A Agência Nacional de Telecomunicações (Anatel) havia solicitado ao Ministério da Economia um novo pedido de concurso. O pedido é para abertura de uma seleção com 333 vagas.

No entanto, com a proposta de substituição da Anatel, há o risco de que a autorização para o novo concurso não seja concedida. A importância da nova seleção é evidente.

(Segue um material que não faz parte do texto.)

-- ==== Sys2Proof/Machine/NoticeRequests.lean ====
section
/-!
DEFINITION. WATCH, UNWATCH, FETCH, ACK (chapter 5).
-/
namespace Sys2Proof.Machine

/-- The notice unit's part of one port is changed. -/
def State.modifyNotices (s : State) (p : Port) (f : NoticeUnit → NoticeUnit) : State :=
  s.modifyPort p fun ps => { ps with notices := f ps.notices }

/-- R85: the body of an OK answer to WATCH; `count` ids are on the list. -/
def Entry.watchBody (count : Nat) (e : Entry) : List Byte := byteList [e.id, e.published.code, e.score, count]

/-- R85: the service of WATCH after the checks at grant. -/
def State.serviceWatch (p : Port) (id : Nat) (s : State) : State × Reply :=
  let n := (s.ports.get p).notices
  match findEntry s.table id with
  | none => (s, .code .noSuchIndicator)
  | some e =>
    if n.watch.contains id then (s, .answer .ok (e.watchBody n.watch.length))
    else if Config.watchSize ≤ n.watch.length then (s, .code .watchFull)
    else
      (s.modifyNotices p fun n => { n with watch := insertId id n.watch }, .answer .ok (e.watchBody (n.watch.length + 1)))

/-- R85: grant of a WATCH. -/
def execWatch (p : Port) (s : State) : Result :=
  .next (s.serve p .watch bodyByte fun t _ id => t.serviceWatch p id)

/-- R86: the service of UNWATCH after the checks at grant. -/
def State.serviceUnwatch (p : Port) (id : Nat) (s : State) : State × Reply :=
  (s.modifyNotices p (NoticeUnit.unwatch id),
   .answer .ok (byteList [id, ((s.ports.get p).notices.unwatch id).watch.length]))

/-- R86: grant of an UNWATCH. -/
def execUnwatch (p : Port) (s : State) : Result :=
  .next (s.serve p .unwatch bodyByte fun t _ id => t.serviceUnwatch p id)

/-- R98: the body of a FETCH answer, from the notice unit as it stood before. -/
def NoticeUnit.fetchBody (n : NoticeUnit) : List Byte :=
  let taken := n.queue.take Config.fetchSize
  byteList [taken.length, n.lost.toNat, n.fetch.undelivered] ++ taken.flatMap Notice.bytes

/-- R98: the service of FETCH after the checks at grant. -/
def State.serviceFetch (p : Port) (s : State) : State × Reply :=
  (s.modifyNotices p NoticeUnit.fetch, .answer .ok (s.ports.get p).notices.fetchBody)

/-- R98: grant of a FETCH. -/
def execFetch (p : Port) (s : State) : Result :=
  .next (s.serve p .fetch bodyNone fun t _ _ => t.serviceFetch p)

/-- R99: the service of ACK after the checks at grant. -/
def State.serviceAck (p : Port) (seq : Nat) (s : State) : State × Reply :=
  let n := (s.ports.get p).notices
  match n.ackIndex seq with
  | none => (s, .code .badSequence)
  | some i =>
    (s.modifyNotices p fun n => { n with queue := n.queue.drop (i + 1) },
     .answer .ok (byteList [i + 1, (n.queue.drop (i + 1)).length]))

/-- R99: grant of an ACK. -/
def execAck (p : Port) (s : State) : Result :=
  .next (s.serve p .ack bodyWord fun t _ seq => t.serviceAck p seq)

end Sys2Proof.Machine
end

Na justificativa da solicitação, o presidente da autarquia, Leonardo Euler de Morais, destacou  que, desde a criação da Anatel, a agência não conta com o quantitativo de servidores previsto em lei.

De acordo com a lei, a Anatel pode ter até 1.690 servidores em seus quadros. No entanto, desse total só 1.357 estão preenchidos atualmente. Ou seja, as 333 vagas solicitadas são, justamente, o quantitativo necessário para o preenchimento total das vacâncias no órgão.

“O já defasado quadro de pessoal tem enfrentado decréscimos significativos em virtude de vacâncias para posse em outros cargos inacumuláveis, aposentadorias, além do retorno de empregados da Telebrás”, explicou o presidente.

As 333 vagas pedidas serão distribuídas por cargos de técnicos, analistas e especialista. A divisão foi feita da seguinte forma:

  • Analista administrativo = 46 vagas;
  • Especialista em regulação de serviços públicos de telecomunicações = 104 vagas;
  • Técnico administrativo = 99 vagas;
  • Técnico em regulação de serviços públicos de telecomunicações = 84 vagas.

As remunerações oferecidas para os técnicos de Administração e Regulação são de R$7.474,67 e R$7.846,37, respectivamente. Para analistas, o valor atual é de R$14.265,57. Os especialistas, por sua vez, recebem um salário de R$15.516,12. Os valores já contam com o auxílio-alimentação, de R$458.